What the task asks
Below are some records. Reproduce them exactly from their first line through the line with "DEFINITION. Scalar memory", inclusive.

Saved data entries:
-- ==== Sys2Proof/Machine/Memory.lean ====
section
/-! DEFINITION. Scalar memory instructions, atomics and reductions, majors 0x28-0x3A and 0x79 (R193-R203, R267, R268),
and the events of their requests: arrival, taking, filling, withdrawal, results, the store queue (R204). -/

namespace Sys2Proof.Machine

/-! ## Loads (R193) -/

/-- A form with a register destination at s(BASE) + OFF6 × size. -/
def loadForm (p : Pred) (t b : Reg) (l : BitVec 4) (o : BitVec 6) (kind : ReqKind) (acc : Acc) (self : Bool)
    (s : State) : Host.Outcome State Fault Refusal :=
  issue (Meta.mem [b.toNat] [t.toNat] true) p s fun s1 th =>
    Req.run ⟨kind, acc, th.memAddr b o acc.size, 0, 0, some (t.toNat, l.toNat), self, true⟩ s1 th

/-- LD (R193). -/
def execLd (p : Pred) (t b : Reg) (l : BitVec 4) (o : BitVec 6) (s : State) :=
  loadForm p t b l o (.load 8 false) (accLoad 8) false s
/-- LD.S32 (R193). -/
def execLdS32 (p : Pred) (t b : Reg) (l : BitVec 4) (o : BitVec 6) (s : State) :=
  loadForm p t b l o (.load 4 true) (accLoad 4) false s
/-- LD.Z32 (R193). -/
def execLdZ32 (p : Pred) (t b : Reg) (l : BitVec 4) (o : BitVec 6) (s : State) :=
  loadForm p t b l o (.load 4 false) (accLoad 4) false s
/-- LD.S16 (R193). -/
def execLdS16 (p : Pred) (t b : Reg) (l : BitVec 4) (o : BitVec 6) (s : State) :=
  loadForm p t b l o (.load 2 true) (accLoad 2) false s
/-- LD.Z16 (R193). -/
def execLdZ16 (p : Pred) (t b : Reg) (l : BitVec 4) (o : BitVec 6) (s : State) :=
  loadForm p t b l o (.load 2 false) (accLoad 2) false s
/-- LD.S8 (R193). -/
def execLdS8 (p : Pred) (t b : Reg) (l : BitVec 4) (o : BitVec 6) (s : State) :=
  loadForm p t b l o (.load 1 true) (accLoad 1) false s
/-- LD.Z8 (R193). -/
def execLdZ8 (p : Pred) (t b : Reg) (l : BitVec 4) (o : BitVec 6) (s : State) :=
  loadForm p t b l o (.load 1 false) (accLoad 1) false s
/-- LD.W (R193). -/
def execLdW (p : Pred) (t b : Reg) (l : BitVec 4) (o : BitVec 6) (s : State) :=
  loadForm p t b l o .ldW accFeRead true s
/-- LD.T (R193). -/
def execLdT (p : Pred) (t b : Reg) (l : BitVec 4) (o : BitVec 6) (s : State) :=
  loadForm p t b l o .ldT accFeTake true s
/-- FE.PROBE (R193). -/
def execFeProbe (p : Pred) (t b : Reg) (l : BitVec 4) (o : BitVec 6) (s : State) :=
  loadForm p t b l o .feProbe accFeRead false s

/-! ## Stores and fills (R193, R204) -/

/-- A plain store: alignment and the window are checked before issue, the rest from the queue (R192, R204). -/
def storeForm (p : Pred) (t b : Reg) (o : BitVec 6) (n : Nat) (s : State) : Host.Outcome State Fault Refusal :=
  issue (Meta.mem [b.toNat, t.toNat] [] false) p s fun s1 th =>
    let va := th.memAddr b o n
    if va.toNat % n ≠ 0 then .trap .align va (accStore n).info
    else if !s1.storeWindowOk s1.cur th va true then .trap .access va (accStore n).info
    else storeEntry (s1.effectRange th va n) th [(va, n, ofN ((th.readS t.toNat).toNat % 256 ^ n))] false

/-- ST (R193). -/
def execSt (p : Pred) (t b : Reg) (o : BitVec 6) (s : State) := storeForm p t b o 8 s
/-- ST.32 (R193). -/
def execSt32 (p : Pred) (t b : Reg) (o : BitVec 6) (s : State) := storeForm p t b o 4 s
/-- ST.16 (R193). -/
def execSt16 (p : Pred) (t b : Reg) (o : BitVec 6) (s : State) := storeForm p t b o 2 s
/-- ST.8 (R193). -/
def execSt8 (p : Pred) (t b : Reg) (o : BitVec 6) (s : State) := storeForm p t b o 1 s

/-- A form of the bit without a register destination; its data is read at issue (R193). -/
def fillForm (p : Pred) (t : Option Reg) (b : Reg) (o : BitVec 6) (kind : ReqKind) (acc : Acc) (s : State) :
    Host.Outcome State Fault Refusal :=
  issue (Meta.mem (b.toNat :: (t.toList.map BitVec.toNat)) [] false) p s fun s1 th =>
    Req.run ⟨kind, acc, th.memAddr b o 8, match t with | some t => th.readS t.toNat | none => 0, 0, none, false, true⟩ s1 th

/-- ST.F (R193). -/
def execStF (p : Pred) (t b : Reg) (o : BitVec 6) (s : State) := fillForm p (some t) b o .stF accFeWrite s
/-- ST.S (R193). -/
def execStS (p : Pred) (t b : Reg) (o : BitVec 6) (s : State) := fillForm p (some t) b o .stS accFeWrite s
/-- FE.CLR (R193). -/
def execFeClr (p : Pred) (b : Reg) (o : BitVec 6) (s : State) := fillForm p none b o .feClr accFeTake s

/-! ## Atomics (R201) -/

/-- AMO.op: the address is s(Y); operand and result are s(X), and for CAS the new value is s(X + 1). -/
def amoForm (p : Pred) (x : Nat) (y : Reg) (l : BitVec 4) (op : Nat) (s : State) : Host.Outcome State Fault Refusal :=
  issue (Meta.mem (if op = 9 then [x, x + 1, y.toNat] else [x, y.toNat]) [x] true) p s fun s1 th =>
    Req.run ⟨.amo op, accFeWrite, th.readS y.toNat, th.readS x, if op = 9 then th.readS (x + 1) else 0,
      some (x, l.toNat), true, true⟩ s1 th

/-- AMO.ADD (R201). -/
def execAmoAdd (p : Pred) (x y : Reg) (l : BitVec 4) (s : State) := amoForm p x.toNat y l 0 s
/-- AMO.AND (R201). -/
def execAmoAnd (p : Pred) (x y : Reg) (l : BitVec 4) (s : State) := amoForm p x.toNat y l 1 s
/-- AMO.OR (R201). -/
def execAmoOr (p : Pred) (x y : Reg) (l : BitVec 4) (s : State) := amoForm p x.toNat y l 2 s
/-- AMO.XOR (R201). -/
def execAmoXor (p : Pred) (x y : Reg) (l : BitVec 4) (s : State) := amoForm p x.toNat y l 3 s
/-- AMO.MIN.S64 (R201). -/
def execAmoMinS64 (p : Pred) (x y : Reg) (l : BitVec 4) (s : State) := amoForm p x.toNat y l 4 s
/-- AMO.MAX.S64 (R201). -/
def execAmoMaxS64 (p : Pred) (x y : Reg) (l : BitVec 4) (s : State) := amoForm p x.toNat y l 5 s
/-- AMO.MIN.Z64 (R201). -/
def execAmoMinZ64 (p : Pred) (x y : Reg) (l : BitVec 4) (s : State) := amoForm p x.toNat y l 6 s
/-- AMO.MAX.Z64 (R201). -/
def execAmoMaxZ64 (p : Pred) (x y : Reg) (l : BitVec 4) (s : State) := amoForm p x.toNat y l 7 s
/-- AMO.SWAP (R201). -/
def execAmoSwap (p : Pred) (x y : Reg) (l : BitVec 4) (s : State) := amoForm p x.toNat y l 8 s
/-- AMO.CAS (R201): X is even, and x its upper four bits. -/
def execAmoCas (p : Pred) (x : BitVec 4) (y : Reg) (l : BitVec 4) (s : State) := amoForm p (2 * x.toNat) y l 9 s

/-! ## Reductions (R202, R203) -/

/-- RED.op, by the FN6 of the AMO of the same name. -/
def redForm (p : Pred) (x y : Reg) (op : Nat) (s : State) : Host.Outcome State Fault Refusal :=
  issue (Meta.mem [x.toNat, y.toNat] [] false) p s fun s1 th =>
    Req.run ⟨.red op, accFeWrite, th.readS y.toNat, th.readS x.toNat, 0, none, false, false⟩ s1 th

/-- RED.ADD (R202). -/
def execRedAdd (p : Pred) (x y : Reg) (s : State) := redForm p x y 0 s
/-- RED.AND (R202). -/
def execRedAnd (p : Pred) (x y : Reg) (s : State) := redForm p x y 1 s
/-- RED.OR (R202). -/
def execRedOr (p : Pred) (x y : Reg) (s : State) := redForm p x y 2 s
/-- RED.MIN.S64 (R202). -/
def execRedMinS64 (p : Pred) (x y : Reg) (s : State) := redForm p x y 4 s
/-- RED.MAX.S64 (R202). -/
def execRedMaxS64 (p : Pred) (x y : Reg) (s : State) := redForm p x y 5 s
/-- RED.MIN.Z64 (R202). -/
def execRedMinZ64 (p : Pred) (x y : Reg) (s : State) := redForm p x y 6 s
/-- RED.MAX.Z64 (R202). -/
def execRedMaxZ64 (p : Pred) (x y : Reg) (s : State) := redForm p x y 7 s

/-- RFENCE waits until the thread's pending reductions are performed or recorded (R203). -/
def execRfence (p : Pred) (s : State) : Host.Outcome State Fault Refusal :=
  issue Meta.plain p s fun s1 th => if th.pending = 0 then .done s1 else .block (.work .reductions) (BitVec.allOnes 64) s1

/-! ## Tickets (R267, R268) and block queues (R378) -/

/-- A claim on the word at s(Y). -/
def claimForm (p : Pred) (x y : Reg) (l : BitVec 4) (kind : ReqKind) (homeExec : Bool) (s : State) :
    Host.Outcome State Fault Refusal :=
  issue (Meta.mem [y.toNat] [x.toNat] true) p s fun s1 th =>
    Req.run ⟨kind, accClaim, th.readS y.toNat, 0, 0, some (x.toNat, l.toNat), true, homeExec⟩ s1 th

/-- TICKET (R267). -/
def execTicket (p : Pred) (x y : Reg) (l : BitVec 4) (s : State) := claimForm p x y l (.ticket false) true s
/-- TICKET.BC (R268). -/
def execTicketBc (p : Pred) (x y : Reg) (l : BitVec 4) (s : State) := claimForm p x y l (.ticket true) true s
/-- BQ.POP (R378). -/
def execBqPop (p : Pred) (x y : Reg) (l : BitVec 4) (s : State) := claimForm p x y l .bqPop false s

Worked solution
-- ==== Sys2Proof/Machine/Memory.lean ====
section
/-! DEFINITION. Scalar memory instructions, atomics and reductions, majors 0x28-0x3A and 0x79 (R193-R203, R267, R268),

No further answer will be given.